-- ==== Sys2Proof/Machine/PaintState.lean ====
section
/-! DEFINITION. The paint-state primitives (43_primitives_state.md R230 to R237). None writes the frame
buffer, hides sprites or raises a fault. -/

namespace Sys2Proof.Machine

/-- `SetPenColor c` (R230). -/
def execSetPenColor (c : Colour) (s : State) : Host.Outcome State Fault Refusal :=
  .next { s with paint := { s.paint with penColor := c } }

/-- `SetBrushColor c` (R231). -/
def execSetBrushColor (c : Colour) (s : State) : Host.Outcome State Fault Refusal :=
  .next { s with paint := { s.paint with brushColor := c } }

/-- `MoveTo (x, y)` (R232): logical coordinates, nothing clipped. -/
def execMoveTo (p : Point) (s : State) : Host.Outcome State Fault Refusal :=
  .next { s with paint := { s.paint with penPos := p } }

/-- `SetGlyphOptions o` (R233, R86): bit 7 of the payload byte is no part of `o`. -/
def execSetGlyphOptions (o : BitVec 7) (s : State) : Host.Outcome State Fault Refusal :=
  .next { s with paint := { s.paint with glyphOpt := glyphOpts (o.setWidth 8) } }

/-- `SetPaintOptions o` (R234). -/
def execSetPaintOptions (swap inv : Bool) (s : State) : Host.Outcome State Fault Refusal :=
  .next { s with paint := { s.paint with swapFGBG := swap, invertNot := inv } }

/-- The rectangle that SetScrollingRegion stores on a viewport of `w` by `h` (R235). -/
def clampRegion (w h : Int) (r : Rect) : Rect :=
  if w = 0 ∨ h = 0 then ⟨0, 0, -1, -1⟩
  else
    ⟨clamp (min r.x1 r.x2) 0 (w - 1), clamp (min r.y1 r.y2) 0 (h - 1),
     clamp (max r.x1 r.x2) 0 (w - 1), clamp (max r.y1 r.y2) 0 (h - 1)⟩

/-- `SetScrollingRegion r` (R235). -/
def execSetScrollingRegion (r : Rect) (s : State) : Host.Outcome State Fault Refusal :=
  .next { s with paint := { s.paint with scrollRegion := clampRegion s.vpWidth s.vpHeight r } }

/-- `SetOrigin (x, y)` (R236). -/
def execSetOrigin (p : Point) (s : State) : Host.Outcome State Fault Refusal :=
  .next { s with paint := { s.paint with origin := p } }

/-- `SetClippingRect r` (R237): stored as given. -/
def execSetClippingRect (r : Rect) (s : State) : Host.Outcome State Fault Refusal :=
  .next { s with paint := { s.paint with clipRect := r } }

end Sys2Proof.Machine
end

********

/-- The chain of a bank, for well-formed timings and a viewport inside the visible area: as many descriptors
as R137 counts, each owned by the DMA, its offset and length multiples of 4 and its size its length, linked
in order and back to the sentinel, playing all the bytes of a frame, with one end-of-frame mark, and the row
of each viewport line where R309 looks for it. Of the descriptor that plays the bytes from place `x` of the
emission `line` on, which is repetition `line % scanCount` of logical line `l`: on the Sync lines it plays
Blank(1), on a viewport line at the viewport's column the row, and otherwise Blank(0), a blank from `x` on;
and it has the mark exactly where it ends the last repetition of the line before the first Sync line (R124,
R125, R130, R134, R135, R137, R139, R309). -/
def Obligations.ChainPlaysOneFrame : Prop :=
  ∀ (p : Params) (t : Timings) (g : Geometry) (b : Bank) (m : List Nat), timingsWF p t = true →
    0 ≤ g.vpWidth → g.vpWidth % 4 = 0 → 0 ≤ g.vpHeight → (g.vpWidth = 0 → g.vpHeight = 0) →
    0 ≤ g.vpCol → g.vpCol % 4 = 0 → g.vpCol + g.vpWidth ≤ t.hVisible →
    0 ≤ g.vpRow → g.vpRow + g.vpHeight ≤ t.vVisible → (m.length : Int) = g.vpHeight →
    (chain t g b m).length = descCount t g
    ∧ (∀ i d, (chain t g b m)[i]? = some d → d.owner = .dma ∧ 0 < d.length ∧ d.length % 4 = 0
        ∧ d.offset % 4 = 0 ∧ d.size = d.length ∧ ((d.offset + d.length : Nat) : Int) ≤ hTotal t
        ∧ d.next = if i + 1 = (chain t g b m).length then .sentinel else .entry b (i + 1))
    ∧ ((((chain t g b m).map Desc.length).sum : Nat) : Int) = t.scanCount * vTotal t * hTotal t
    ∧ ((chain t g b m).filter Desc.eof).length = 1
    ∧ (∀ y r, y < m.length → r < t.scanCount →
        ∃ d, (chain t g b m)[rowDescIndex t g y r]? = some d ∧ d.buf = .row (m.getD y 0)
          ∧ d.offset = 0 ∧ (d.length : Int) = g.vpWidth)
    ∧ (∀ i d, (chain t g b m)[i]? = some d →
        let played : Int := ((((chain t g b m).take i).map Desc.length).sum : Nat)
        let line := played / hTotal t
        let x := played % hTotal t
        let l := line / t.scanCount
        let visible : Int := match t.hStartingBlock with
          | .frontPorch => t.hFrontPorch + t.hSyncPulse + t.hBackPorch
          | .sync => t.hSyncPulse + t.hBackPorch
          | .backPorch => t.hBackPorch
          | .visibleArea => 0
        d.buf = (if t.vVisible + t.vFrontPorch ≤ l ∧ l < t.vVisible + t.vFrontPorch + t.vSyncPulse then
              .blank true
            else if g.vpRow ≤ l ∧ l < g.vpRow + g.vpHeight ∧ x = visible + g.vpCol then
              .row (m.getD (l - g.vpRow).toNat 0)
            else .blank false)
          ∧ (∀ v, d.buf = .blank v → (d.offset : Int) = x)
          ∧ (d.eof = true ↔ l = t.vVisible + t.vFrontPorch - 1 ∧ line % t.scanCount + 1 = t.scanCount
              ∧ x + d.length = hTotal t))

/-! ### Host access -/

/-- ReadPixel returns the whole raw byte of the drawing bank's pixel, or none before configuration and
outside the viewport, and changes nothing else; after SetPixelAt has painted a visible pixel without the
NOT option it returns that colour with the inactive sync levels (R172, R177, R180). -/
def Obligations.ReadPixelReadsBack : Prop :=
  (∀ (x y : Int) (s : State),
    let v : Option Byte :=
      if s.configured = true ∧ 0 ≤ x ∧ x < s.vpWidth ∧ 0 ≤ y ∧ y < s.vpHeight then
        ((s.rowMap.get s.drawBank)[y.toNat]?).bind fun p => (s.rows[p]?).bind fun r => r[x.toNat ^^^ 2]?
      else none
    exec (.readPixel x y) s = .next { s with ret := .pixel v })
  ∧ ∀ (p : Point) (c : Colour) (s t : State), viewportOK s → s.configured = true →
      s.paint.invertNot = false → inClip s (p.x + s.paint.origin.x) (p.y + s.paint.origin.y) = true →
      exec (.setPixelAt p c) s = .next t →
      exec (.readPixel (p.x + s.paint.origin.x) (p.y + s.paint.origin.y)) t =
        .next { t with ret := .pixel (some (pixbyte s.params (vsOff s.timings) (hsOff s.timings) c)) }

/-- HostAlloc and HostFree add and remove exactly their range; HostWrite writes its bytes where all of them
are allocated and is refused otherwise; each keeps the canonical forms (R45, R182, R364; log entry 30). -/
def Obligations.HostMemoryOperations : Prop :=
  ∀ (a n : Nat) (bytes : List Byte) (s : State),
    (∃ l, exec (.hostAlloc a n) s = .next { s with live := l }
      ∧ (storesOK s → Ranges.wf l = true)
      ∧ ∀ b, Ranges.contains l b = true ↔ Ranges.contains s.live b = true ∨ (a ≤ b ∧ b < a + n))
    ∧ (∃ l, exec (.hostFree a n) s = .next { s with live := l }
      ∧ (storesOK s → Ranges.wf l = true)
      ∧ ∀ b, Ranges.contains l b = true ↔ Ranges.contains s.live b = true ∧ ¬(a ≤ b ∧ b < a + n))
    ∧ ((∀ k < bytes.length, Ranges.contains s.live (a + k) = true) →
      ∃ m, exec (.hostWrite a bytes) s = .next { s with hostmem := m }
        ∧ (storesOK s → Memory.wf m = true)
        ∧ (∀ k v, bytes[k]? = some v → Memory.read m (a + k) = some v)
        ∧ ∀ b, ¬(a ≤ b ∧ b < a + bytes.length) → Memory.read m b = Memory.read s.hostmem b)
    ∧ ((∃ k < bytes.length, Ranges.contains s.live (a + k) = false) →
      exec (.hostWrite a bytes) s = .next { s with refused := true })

********

[Exercise prompt]
Repeat exactly the lines above from the one with "Host access -/" up to and including the one with "exec (.readPixel x". No other line belongs in the reply.

[Result below]
/-! ### Host access -/

/-- ReadPixel returns the whole raw byte of the drawing bank's pixel, or none before configuration and
outside the viewport, and changes nothing else; after SetPixelAt has painted a visible pixel without the
NOT option it returns that colour with the inactive sync levels (R172, R177, R180). -/
def Obligations.ReadPixelReadsBack : Prop :=
  (∀ (x y : Int) (s : State),
    let v : Option Byte :=
      if s.configured = true ∧ 0 ≤ x ∧ x < s.vpWidth ∧ 0 ≤ y ∧ y < s.vpHeight then
        ((s.rowMap.get s.drawBank)[y.toNat]?).bind fun p => (s.rows[p]?).bind fun r => r[x.toNat ^^^ 2]?
      else none
    exec (.readPixel x y) s = .next { s with ret := .pixel v })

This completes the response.